The illuminating energy of the choreography is at times solemn and celebratory, showing its varied emotional turns.

"Revelations" finds meaning in the relationship between the soul and Christ, as translated in the moving dance for two "Fix Me, Jesus." "Wade in the Water" and "Rocka My Soul in the Bosom of Abraham," draw on the baptismal rites and liturgy of the African-American church tradition. The intersection of the soul and Christ can be frightening, too, as shown in "Sinner Man," where the dancers express frantic terror or woeful fright.

The modern jazz influences in this weekend's performances greatly contributed to the company's broader cultural projectby melding New World influences to the Old.

"When you look at what's going on, it's more of an exchange than it is an aspiration to be European," Battle said. "We have an American invention modern dance and jazz and we need to celebrate that."

Battle previously visited campus from Feb. 26 to 28 as the College's Montgomery Fellow.

Battle directed his own dance theater company, Battleworks, before Jamison, artistic director emerita of Alvin Ailey, tapped him as her successor in July 2011.

The celebration of invention that the Ailey troupe displayed goes beyond Hanover; it is part of an age-long project to assert racial equality.

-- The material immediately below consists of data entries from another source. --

-- ==== Sys2Proof/Config.lean ====
section
/-! DEFINITION. What an implementation of the FCE fixes (00_scope.md R7) and the values its spec leaves
open (R8, R47; 93_implementation_defined.md U1 to U5). An open value is an OPAQUE constant: nothing can
evaluate it, so a claim about it holds whatever it is. The first argument of each is the number of the
draw (the counter `State.draws`), so that two draws need not agree. -/

namespace Sys2Proof.Config

/-- BUF_BYTES, the size of each of RXBUF and TXBUF (R7). -/
abbrev bufBytes : Nat := 65536

/-- KEY_MAX (R6). -/
abbrev keyMax : Nat := 56

/-- SALT_MAX (R7). -/
abbrev saltMax : Nat := 56

@[simp] theorem bufBytes_eq : bufBytes = 65536 := rfl

@[simp] theorem keyMax_eq : keyMax = 56 := rfl

@[simp] theorem saltMax_eq : saltMax = 56 := rfl

/-- ID_VALUE, the constant of the ID register (R7, R31). -/
def idValue : Word := 0x46434501

/-- INIT_BUF (R8, R29, R47, U3): `initBuf k a` is the power-on content of the buffer byte at window offset
`a` after the power-on reset whose draw number is `k`. It stays until the byte is written. -/
opaque initBuf : Nat → Nat → Byte

/-- The round keys P after the reset of draw number `k` (R46, R47, U1, U14): unspecified. -/
opaque unspecP : Nat → Vector Word 18

/-- The substitution tables S after the reset of draw number `k` (R46, R47, U1, U14): unspecified. -/
opaque unspecS : Nat → Vector (Vector Word 256) 4

/-- The value of a host read in the BUSY window that R76 leaves unspecified: a fresh draw per read (U4). -/
opaque busyRead : Nat → Word

/-- `abortedByte k a` is what the buffer byte at window offset `a` holds after the soft reset of draw number
`k` aborted a command that writes the byte (R293, U5). -/
opaque abortedByte : Nat → Nat → Byte

end Sys2Proof.Config
end

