-- ==== Sys2Proof/Machine/Flags.lean ====
section
/-! DEFINITION. The status flags of the FCE: it has no condition codes, "its status flags are the STATUS
bits" (10_state.md R44). The code of each result, the words software reads, the W1C rule and the IRQ line. -/

namespace Sys2Proof.Machine

/-- The value of STATUS.ERR for each result (60_exceptions.md R250). -/
def ErrCode.code : ErrCode → Byte
  | .ok => 0x00
  | .invalidKeySize => 0x01
  | .invalidBlockAlignment => 0x02
  | .shortRead => 0x03
  | .checksumMismatch => 0x04
  | .illegalCommand => 0x05
  | .keyNotValid => 0x06
  | .invalidSaltSize => 0x07
  | .rangeError => 0x08
  | .txOverflow => 0x09
  | .invalidChecksumLength => 0x0A
  | .frameLengthError => 0x0B

/-- The STATUS register as the host reads it; bits [7:5] and [31:16] read 0 (R30, R33). -/
def State.statusWord (s : State) : Word :=
  (0 : BitVec 16) ++ s.err.code ++ (0 : BitVec 3) ++ BitVec.ofBool s.busErr ++ BitVec.ofBool s.drop ++
    BitVec.ofBool s.done ++ BitVec.ofBool s.keyValid ++ BitVec.ofBool s.busy

/-- The CTRL register as the host reads it: IE in bit 0, SRST reads 0 (R30, R32). -/
def State.ctrlWord (s : State) : Word := (0 : BitVec 31) ++ BitVec.ofBool s.ie

/-- A host write to STATUS clears DONE, DROP and BUSERR where bits 2, 3 and 4 are 1 (R33, R79). -/
def State.clearFlags (s : State) (w : Word) : State :=
  { s with
    done := s.done && !w.getLsbD 2
    drop := s.drop && !w.getLsbD 3
    busErr := s.busErr && !w.getLsbD 4 }

/-- CTRL.IE takes bit 0 of a host write to CTRL (R32). -/
def State.setIe (s : State) (w : Word) : State := { s with ie := w.getLsbD 0 }

/-- The level output IRQ = STATUS.DONE & CTRL.IE (R45, 60_exceptions.md R260). -/
def State.irq (s : State) : Bool := s.done && s.ie

end Sys2Proof.Machine
end

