-- ==== Sys2Proof/Certificates/Slice0/Obligations.lean ====
section
/-! DEFINITION. The statements about the FCE that the provers settle. In every statement a record update
`{ s with … }` says the frame: every field of the state that it does not name is unchanged. A field written
as `f := t.f` is said by the clauses beside it. -/

open Sys2Proof Sys2Proof.Machine

/-! ### Encoding (30_encoding.md) -/

/-- 30_encoding.md R90, R93, R96: a word decodes to an instruction exactly when it is that instruction's
word, and the decoder takes exactly the four bytes of it from the front of a byte list (R97, 20_memory.md
R65). -/
def Obligations.DecodeInvertsEncode : Prop :=
  ∀ i : Instr, i.wellFormed = true →
    (∀ w : Word, decodeWord w = .ok i ↔ w = encodeWord i) ∧
    (∀ rest : List Byte, decodeBytes (encodeBytes i ++ rest) = .ok (i, rest)) ∧
    encode i = [encodeWord i]

/-- R94 and R243: exactly the words with RSV not 0, with an unassigned OPC, or with BSEL on a command that is
no range command are illegal; an illegal word completes with ILLEGAL_COMMAND and changes nothing else, before
any other check. -/
def Obligations.IllegalWordsComplete : Prop :=
  (∀ w : Word,
    (w.extractLsb' 9 23 ≠ 0 ∨ w.extractLsb' 0 8 ∉ assignedOpcodes ∨
      (w.getLsbD 8 = true ∧ w.extractLsb' 0 8 ∉ ([0x22, 0x23, 0x30, 0x31] : List Byte))) ↔
    ∃ e, decodeWord w = .error e) ∧
  (∀ (s : State) (e : DecodeError), s.busy = true → decodeWord s.cmdw = .error e →
    (s.agenda = [] →
      step s = .next { s with err := .illegalCommand, busy := false, done := true }) ∧
    (∀ rest, s.agenda = .engine :: rest →
      step s = .next { s with agenda := rest, err := .illegalCommand, busy := false, done := true })) ∧
  ErrCode.illegalCommand.code = 0x05

/-- R93: the map has 31 legal words. -/
def Obligations.ThirtyOneLegalWords : Prop :=
  ∃ words : List Word, words.length = 31 ∧ words.Nodup ∧
    ∀ w, w ∈ words ↔ ∃ i, decodeWord w = .ok i

/-- R101: the encoding examples. -/
def Obligations.EncodingExamples : Prop :=
  decodeWord 0x00000010 = .ok .ksInit ∧ decodeWord 0x00000023 = .ok (.decRange .rx) ∧
  decodeWord 0x00000131 = .ok (.ckVerify .tx) ∧
  decodeWord 0x00000141 = .error .bselNotAllowed ∧
  decodeWord 0x00010020 = .error .reservedBits ∧
  decodeWord 0x000000FF = .error .unassignedOpcode

/-! ### Turns, completion and the invariants -/

/-- 44_control.md R242: when the latched word decodes to a well-formed instruction and the ENGINE's turn has
come, the step is `exec` of that instruction; all the step adds is that the turn is used up. -/
def Obligations.StepRunsDecodedCommand : Prop :=
  ∀ (s : State) (i : Instr), i.wellFormed = true → s.busy = true → decodeWord s.cmdw = .ok i →
    (s.agenda = [] → step s = exec i s) ∧
    (∀ rest, s.agenda = .engine :: rest → step s = exec i { s with agenda := rest })

/-- 00_scope.md R12, 20_memory.md R69: a HOST turn is one whole host access, the ENGINE's turn is void while no
command is latched, and an idle FCE with no turn to come waits. -/
def Obligations.TurnsInterleave : Prop :=
  (∀ (s : State) (x : HostAccess) (rest : List Turn), s.agenda = .host x :: rest →
    step s = .next (hostAccess x { s with agenda := rest })) ∧
  (∀ (s : State) (rest : List Turn), s.busy = false → s.agenda = .engine :: rest →
    step s = .next { s with agenda := rest }) ∧
  (∀ s : State, s.busy = false → s.agenda = [] → step s = .next s)
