@[simp] theorem State.zeroize_cipher (s : State) : (s.zeroize).cipher = s.cipher := rfl
@[simp] theorem State.zeroize_keyValid (s : State) : (s.zeroize).keyValid = s.keyValid := rfl
@[simp] theorem State.zeroize_key (s : State) : (s.zeroize).key = Vector.replicate 56 0 := rfl
@[simp] theorem State.zeroize_keyLen (s : State) : (s.zeroize).keyLen = 0 := rfl
@[simp] theorem State.zeroize_salt (s : State) : (s.zeroize).salt = Vector.replicate 56 0 := rfl
@[simp] theorem State.zeroize_saltLen (s : State) : (s.zeroize).saltLen = 0 := rfl
@[simp] theorem State.zeroize_mem (s : State) : (s.zeroize).mem = s.mem := rfl
@[simp] theorem State.zeroize_ie (s : State) : (s.zeroize).ie = s.ie := rfl
@[simp] theorem State.zeroize_busy (s : State) : (s.zeroize).busy = s.busy := rfl
@[simp] theorem State.zeroize_done (s : State) : (s.zeroize).done = s.done := rfl
@[simp] theorem State.zeroize_drop (s : State) : (s.zeroize).drop = s.drop := rfl
@[simp] theorem State.zeroize_busErr (s : State) : (s.zeroize).busErr = s.busErr := rfl
@[simp] theorem State.zeroize_err (s : State) : (s.zeroize).err = s.err := rfl
@[simp] theorem State.zeroize_cmdw (s : State) : (s.zeroize).cmdw = s.cmdw := rfl
@[simp] theorem State.zeroize_roff (s : State) : (s.zeroize).roff = s.roff := rfl
@[simp] theorem State.zeroize_rlen (s : State) : (s.zeroize).rlen = s.rlen := rfl
@[simp] theorem State.zeroize_dataLo (s : State) : (s.zeroize).dataLo = s.dataLo := rfl
@[simp] theorem State.zeroize_dataHi (s : State) : (s.zeroize).dataHi = s.dataHi := rfl
@[simp] theorem State.zeroize_txLen (s : State) : (s.zeroize).txLen = s.txLen := rfl
@[simp] theorem State.zeroize_rxPos (s : State) : (s.zeroize).rxPos = s.rxPos := rfl
@[simp] theorem State.zeroize_rxLen (s : State) : (s.zeroize).rxLen = s.rxLen := rfl
@[simp] theorem State.zeroize_cksum (s : State) : (s.zeroize).cksum = s.cksum := rfl
@[simp] theorem State.zeroize_agenda (s : State) : (s.zeroize).agenda = s.agenda := rfl
@[simp] theorem State.zeroize_rdata (s : State) : (s.zeroize).rdata = s.rdata := rfl
@[simp] theorem State.zeroize_draws (s : State) : (s.zeroize).draws = s.draws := rfl

@[simp] theorem State.complete_cipher (s : State) (e : ErrCode) : (s.complete e).cipher = s.cipher := rfl
@[simp] theorem State.complete_keyValid (s : State) (e : ErrCode) : (s.complete e).keyValid = s.keyValid := rfl
@[simp] theorem State.complete_key (s : State) (e : ErrCode) : (s.complete e).key = s.key := rfl
@[simp] theorem State.complete_keyLen (s : State) (e : ErrCode) : (s.complete e).keyLen = s.keyLen := rfl
@[simp] theorem State.complete_salt (s : State) (e : ErrCode) : (s.complete e).salt = s.salt := rfl
@[simp] theorem State.complete_saltLen (s : State) (e : ErrCode) : (s.complete e).saltLen = s.saltLen := rfl
@[simp] theorem State.complete_mem (s : State) (e : ErrCode) : (s.complete e).mem = s.mem := rfl
@[simp] theorem State.complete_ie (s : State) (e : ErrCode) : (s.complete e).ie = s.ie := rfl
@[simp] theorem State.complete_busy (s : State) (e : ErrCode) : (s.complete e).busy = false := rfl
@[simp] theorem State.complete_done (s : State) (e : ErrCode) : (s.complete e).done = true := rfl
@[simp] theorem State.complete_drop (s : State) (e : ErrCode) : (s.complete e).drop = s.drop := rfl
@[simp] theorem State.complete_busErr (s : State) (e : ErrCode) : (s.complete e).busErr = s.busErr := rfl
@[simp] theorem State.complete_err (s : State) (e : ErrCode) : (s.complete e).err = e := rfl
@[simp] theorem State.complete_cmdw (s : State) (e : ErrCode) : (s.complete e).cmdw = s.cmdw := rfl
@[simp] theorem State.complete_roff (s : State) (e : ErrCode) : (s.complete e).roff = s.roff := rfl
@[simp] theorem State.complete_rlen (s : State) (e : ErrCode) : (s.complete e).rlen = s.rlen := rfl
@[simp] theorem State.complete_dataLo (s : State) (e : ErrCode) : (s.complete e).dataLo = s.dataLo := rfl
@[simp] theorem State.complete_dataHi (s : State) (e : ErrCode) : (s.complete e).dataHi = s.dataHi := rfl
@[simp] theorem State.complete_txLen (s : State) (e : ErrCode) : (s.complete e).txLen = s.txLen := rfl
@[simp] theorem State.complete_rxPos (s : State) (e : ErrCode) : (s.complete e).rxPos = s.rxPos := rfl
@[simp] theorem State.complete_rxLen (s : State) (e : ErrCode) : (s.complete e).rxLen = s.rxLen := rfl
@[simp] theorem State.complete_cksum (s : State) (e : ErrCode) : (s.complete e).cksum = s.cksum := rfl
@[simp] theorem State.complete_agenda (s : State) (e : ErrCode) : (s.complete e).agenda = s.agenda := rfl
@[simp] theorem State.complete_rdata (s : State) (e : ErrCode) : (s.complete e).rdata = s.rdata := rfl
@[simp] theorem State.complete_draws (s : State) (e : ErrCode) : (s.complete e).draws = s.draws := rfl

@[simp] theorem State.issue_cipher (s : State) (w : Word) : (s.issue w).cipher = s.cipher := rfl
@[simp] theorem State.issue_keyValid (s : State) (w : Word) : (s.issue w).keyValid = s.keyValid := rfl
@[simp] theorem State.issue_key (s : State) (w : Word) : (s.issue w).key = s.key := rfl
@[simp] theorem State.issue_keyLen (s : State) (w : Word) : (s.issue w).keyLen = s.keyLen := rfl
@[simp] theorem State.issue_salt (s : State) (w : Word) : (s.issue w).salt = s.salt := rfl
@[simp] theorem State.issue_saltLen (s : State) (w : Word) : (s.issue w).saltLen = s.saltLen := rfl
@[simp] theorem State.issue_mem (s : State) (w : Word) : (s.issue w).mem = s.mem := rfl
@[simp] theorem State.issue_ie (s : State) (w : Word) : (s.issue w).ie = s.ie := rfl
@[simp] theorem State.issue_busy (s : State) (w : Word) : (s.issue w).busy = true := rfl
@[simp] theorem State.issue_done (s : State) (w : Word) : (s.issue w).done = s.done := rfl
@[simp] theorem State.issue_drop (s : State) (w : Word) : (s.issue w).drop = s.drop := rfl
@[simp] theorem State.issue_busErr (s : State) (w : Word) : (s.issue w).busErr = s.busErr := rfl
@[simp] theorem State.issue_err (s : State) (w : Word) : (s.issue w).err = s.err := rfl
@[simp] theorem State.issue_cmdw (s : State) (w : Word) : (s.issue w).cmdw = w := rfl
@[simp] theorem State.issue_roff (s : State) (w : Word) : (s.issue w).roff = s.roff := rfl
@[simp] theorem State.issue_rlen (s : State) (w : Word) : (s.issue w).rlen = s.rlen := rfl
@[simp] theorem State.issue_dataLo (s : State) (w : Word) : (s.issue w).dataLo = s.dataLo := rfl
@[simp] theorem State.issue_dataHi (s : State) (w : Word) : (s.issue w).dataHi = s.dataHi := rfl
@[simp] theorem State.issue_txLen (s : State) (w : Word) : (s.issue w).txLen = s.txLen := rfl
@[simp] theorem State.issue_rxPos (s : State) (w : Word) : (s.issue w).rxPos = s.rxPos := rfl
@[simp] theorem State.issue_rxLen (s : State) (w : Word) : (s.issue w).rxLen = s.rxLen := rfl
@[simp] theorem State.issue_cksum (s : State) (w : Word) : (s.issue w).cksum = s.cksum := rfl
@[simp] theorem State.issue_agenda (s : State) (w : Word) : (s.issue w).agenda = s.agenda := rfl
@[simp] theorem State.issue_rdata (s : State) (w : Word) : (s.issue w).rdata = s.rdata := rfl
@[simp] theorem State.issue_draws (s : State) (w : Word) : (s.issue w).draws = s.draws := rfl

@[simp] theorem State.setAgenda_cipher (s : State) (l : List Turn) : (s.setAgenda l).cipher = s.cipher := rfl
@[simp] theorem State.setAgenda_keyValid (s : State) (l : List Turn) : (s.setAgenda l).keyValid = s.keyValid := rfl
@[simp] theorem State.setAgenda_key (s : State) (l : List Turn) : (s.setAgenda l).key = s.key := rfl
@[simp] theorem State.setAgenda_keyLen (s : State) (l : List Turn) : (s.setAgenda l).keyLen = s.keyLen := rfl
@[simp] theorem State.setAgenda_salt (s : State) (l : List Turn) : (s.setAgenda l).salt = s.salt := rfl
@[simp] theorem State.setAgenda_saltLen (s : State) (l : List Turn) : (s.setAgenda l).saltLen = s.saltLen := rfl
@[simp] theorem State.setAgenda_mem (s : State) (l : List Turn) : (s.setAgenda l).mem = s.mem := rfl
@[simp] theorem State.setAgenda_ie (s : State) (l : List Turn) : (s.setAgenda l).ie = s.ie := rfl
@[simp] theorem State.setAgenda_busy (s : State) (l : List Turn) : (s.setAgenda l).busy = s.busy := rfl
@[simp] theorem State.setAgenda_done (s : State) (l : List Turn) : (s.setAgenda l).done = s.done := rfl
@[simp] theorem State.setAgenda_drop (s : State) (l : List Turn) : (s.setAgenda l).drop = s.drop := rfl
@[simp] theorem State.setAgenda_busErr (s : State) (l : List Turn) : (s.setAgenda l).busErr = s.busErr := rfl
@[simp] theorem State.setAgenda_err (s : State) (l : List Turn) : (s.setAgenda l).err = s.err := rfl
@[simp] theorem State.setAgenda_cmdw (s : State) (l : List Turn) : (s.setAgenda l).cmdw = s.cmdw := rfl
@[simp] theorem State.setAgenda_roff (s : State) (l : List Turn) : (s.setAgenda l).roff = s.roff := rfl
@[simp] theorem State.setAgenda_rlen (s : State) (l : List Turn) : (s.setAgenda l).rlen = s.rlen := rfl
@[simp] theorem State.setAgenda_dataLo (s : State) (l : List Turn) : (s.setAgenda l).dataLo = s.dataLo := rfl
@[simp] theorem State.setAgenda_dataHi (s : State) (l : List Turn) : (s.setAgenda l).dataHi = s.dataHi := rfl
@[simp] theorem State.setAgenda_txLen (s : State) (l : List Turn) : (s.setAgenda l).txLen = s.txLen := rfl
@[simp] theorem State.setAgenda_rxPos (s : State) (l : List Turn) : (s.setAgenda l).rxPos = s.rxPos := rfl
@[simp] theorem State.setAgenda_rxLen (s : State) (l : List Turn) : (s.setAgenda l).rxLen = s.rxLen := rfl
@[simp] theorem State.setAgenda_cksum (s : State) (l : List Turn) : (s.setAgenda l).cksum = s.cksum := rfl
@[simp] theorem State.setAgenda_agenda (s : State) (l : List Turn) : (s.setAgenda l).agenda = l := rfl
@[simp] theorem State.setAgenda_rdata (s : State) (l : List Turn) : (s.setAgenda l).rdata = s.rdata := rfl
@[simp] theorem State.setAgenda_draws (s : State) (l : List Turn) : (s.setAgenda l).draws = s.draws := rfl

@[simp] theorem State.setRdata_cipher (s : State) (v : Word) : (s.setRdata v).cipher = s.cipher := rfl
@[simp] theorem State.setRdata_keyValid (s : State) (v : Word) : (s.setRdata v).keyValid = s.keyValid := rfl
@[simp] theorem State.setRdata_key (s : State) (v : Word) : (s.setRdata v).key = s.key := rfl
@[simp] theorem State.setRdata_keyLen (s : State) (v : Word) : (s.setRdata v).keyLen = s.keyLen := rfl
@[simp] theorem State.setRdata_salt (s : State) (v : Word) : (s.setRdata v).salt = s.salt := rfl
@[simp] theorem State.setRdata_saltLen (s : State) (v : Word) : (s.setRdata v).saltLen = s.saltLen := rfl
@[simp] theorem State.setRdata_mem (s : State) (v : Word) : (s.setRdata v).mem = s.mem := rfl
@[simp] theorem State.setRdata_ie (s : State) (v : Word) : (s.setRdata v).ie = s.ie := rfl
@[simp] theorem State.setRdata_busy (s : State) (v : Word) : (s.setRdata v).busy = s.busy := rfl
@[simp] theorem State.setRdata_done (s : State) (v : Word) : (s.setRdata v).done = s.done := rfl
@[simp] theorem State.setRdata_drop (s : State) (v : Word) : (s.setRdata v).drop = s.drop := rfl
@[simp] theorem State.setRdata_busErr (s : State) (v : Word) : (s.setRdata v).busErr = s.busErr := rfl
@[simp] theorem State.setRdata_err (s : State) (v : Word) : (s.setRdata v).err = s.err := rfl
@[simp] theorem State.setRdata_cmdw (s : State) (v : Word) : (s.setRdata v).cmdw = s.cmdw := rfl
@[simp] theorem State.setRdata_roff (s : State) (v : Word) : (s.setRdata v).roff = s.roff := rfl
@[simp] theorem State.setRdata_rlen (s : State) (v : Word) : (s.setRdata v).rlen = s.rlen := rfl
@[simp] theorem State.setRdata_dataLo (s : State) (v : Word) : (s.setRdata v).dataLo = s.dataLo := rfl
@[simp] theorem State.setRdata_dataHi (s : State) (v : Word) : (s.setRdata v).dataHi = s.dataHi := rfl
@[simp] theorem State.setRdata_txLen (s : State) (v : Word) : (s.setRdata v).txLen = s.txLen := rfl
@[simp] theorem State.setRdata_rxPos (s : State) (v : Word) : (s.setRdata v).rxPos = s.rxPos := rfl
@[simp] theorem State.setRdata_rxLen (s : State) (v : Word) : (s.setRdata v).rxLen = s.rxLen := rfl
@[simp] theorem State.setRdata_cksum (s : State) (v : Word) : (s.setRdata v).cksum = s.cksum := rfl
@[simp] theorem State.setRdata_agenda (s : State) (v : Word) : (s.setRdata v).agenda = s.agenda := rfl
@[simp] theorem State.setRdata_rdata (s : State) (v : Word) : (s.setRdata v).rdata = v := rfl
@[simp] theorem State.setRdata_draws (s : State) (v : Word) : (s.setRdata v).draws = s.draws := rfl

@[simp] theorem State.countDraw_cipher (s : State) : (s.countDraw).cipher = s.cipher := rfl
@[simp] theorem State.countDraw_keyValid (s : State) : (s.countDraw).keyValid = s.keyValid := rfl
@[simp] theorem State.countDraw_key (s : State) : (s.countDraw).key = s.key := rfl
@[simp] theorem State.countDraw_keyLen (s : State) : (s.countDraw).keyLen = s.keyLen := rfl
@[simp] theorem State.countDraw_salt (s : State) : (s.countDraw).salt = s.salt := rfl
@[simp] theorem State.countDraw_saltLen (s : State) : (s.countDraw).saltLen = s.saltLen := rfl
@[simp] theorem State.countDraw_mem (s : State) : (s.countDraw).mem = s.mem := rfl
@[simp] theorem State.countDraw_ie (s : State) : (s.countDraw).ie = s.ie := rfl
@[simp] theorem State.countDraw_busy (s : State) : (s.countDraw).busy = s.busy := rfl
@[simp] theorem State.countDraw_done (s : State) : (s.countDraw).done = s.done := rfl
@[simp] theorem State.countDraw_drop (s : State) : (s.countDraw).drop = s.drop := rfl
@[simp] theorem State.countDraw_busErr (s : State) : (s.countDraw).busErr = s.busErr := rfl
@[simp] theorem State.countDraw_err (s : State) : (s.countDraw).err = s.err := rfl
@[simp] theorem State.countDraw_cmdw (s : State) : (s.countDraw).cmdw = s.cmdw := rfl
@[simp] theorem State.countDraw_roff (s : State) : (s.countDraw).roff = s.roff := rfl
@[simp] theorem State.countDraw_rlen (s : State) : (s.countDraw).rlen = s.rlen := rfl
@[simp] theorem State.countDraw_dataLo (s : State) : (s.countDraw).dataLo = s.dataLo := rfl
@[simp] theorem State.countDraw_dataHi (s : State) : (s.countDraw).dataHi = s.dataHi := rfl
@[simp] theorem State.countDraw_txLen (s : State) : (s.countDraw).txLen = s.txLen := rfl
@[simp] theorem State.countDraw_rxPos (s : State) : (s.countDraw).rxPos = s.rxPos := rfl
@[simp] theorem State.countDraw_rxLen (s : State) : (s.countDraw).rxLen = s.rxLen := rfl
@[simp] theorem State.countDraw_cksum (s : State) : (s.countDraw).cksum = s.cksum := rfl
@[simp] theorem State.countDraw_agenda (s : State) : (s.countDraw).agenda = s.agenda := rfl
@[simp] theorem State.countDraw_rdata (s : State) : (s.countDraw).rdata = s.rdata := rfl
@[simp] theorem State.countDraw_draws (s : State) : (s.countDraw).draws = s.draws + 1 := rfl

"The reason Alvin Ailey called it the Alvin Ailey American Dance Theater was in some way to reflect that we are American too," Battle said. "This country that didn't consider African-Americans to be human, let alone American, had to deal with itself when it claimed its American heritage."

The gift of the African-American tradition brings to the dance world is certainly not lost on the dancers in the company.

"The Ailey company uses many different styles," dancer Jacqueline Green said. "We do Afro-Caribbean, we use ballet, modern, jazz, and hip hop, contemporary, everything. So all the dancers in the company are well-rounded."

However, the range of dance skill and diversity of the dance company is sometimes lost on viewers.

"It's strange that we're seen as a black company when it was always a diverse company," dancer Sean Carmon said during a post-performance discussion. "[Dance companies] like these were created in the '60s and '50s because African-Americans couldn't find a place to dance because no one was hiring us."

This type of inclusivity is a deliberate goal of the tradition of the company today.

"We are still fighting to get into principal roles, principal ranks in major companies. There have only been three black females at the top companies in America," Carmon said.

Alvin Ailey will continue its tour with visits to cities including South Bend, Ind. and Chicago.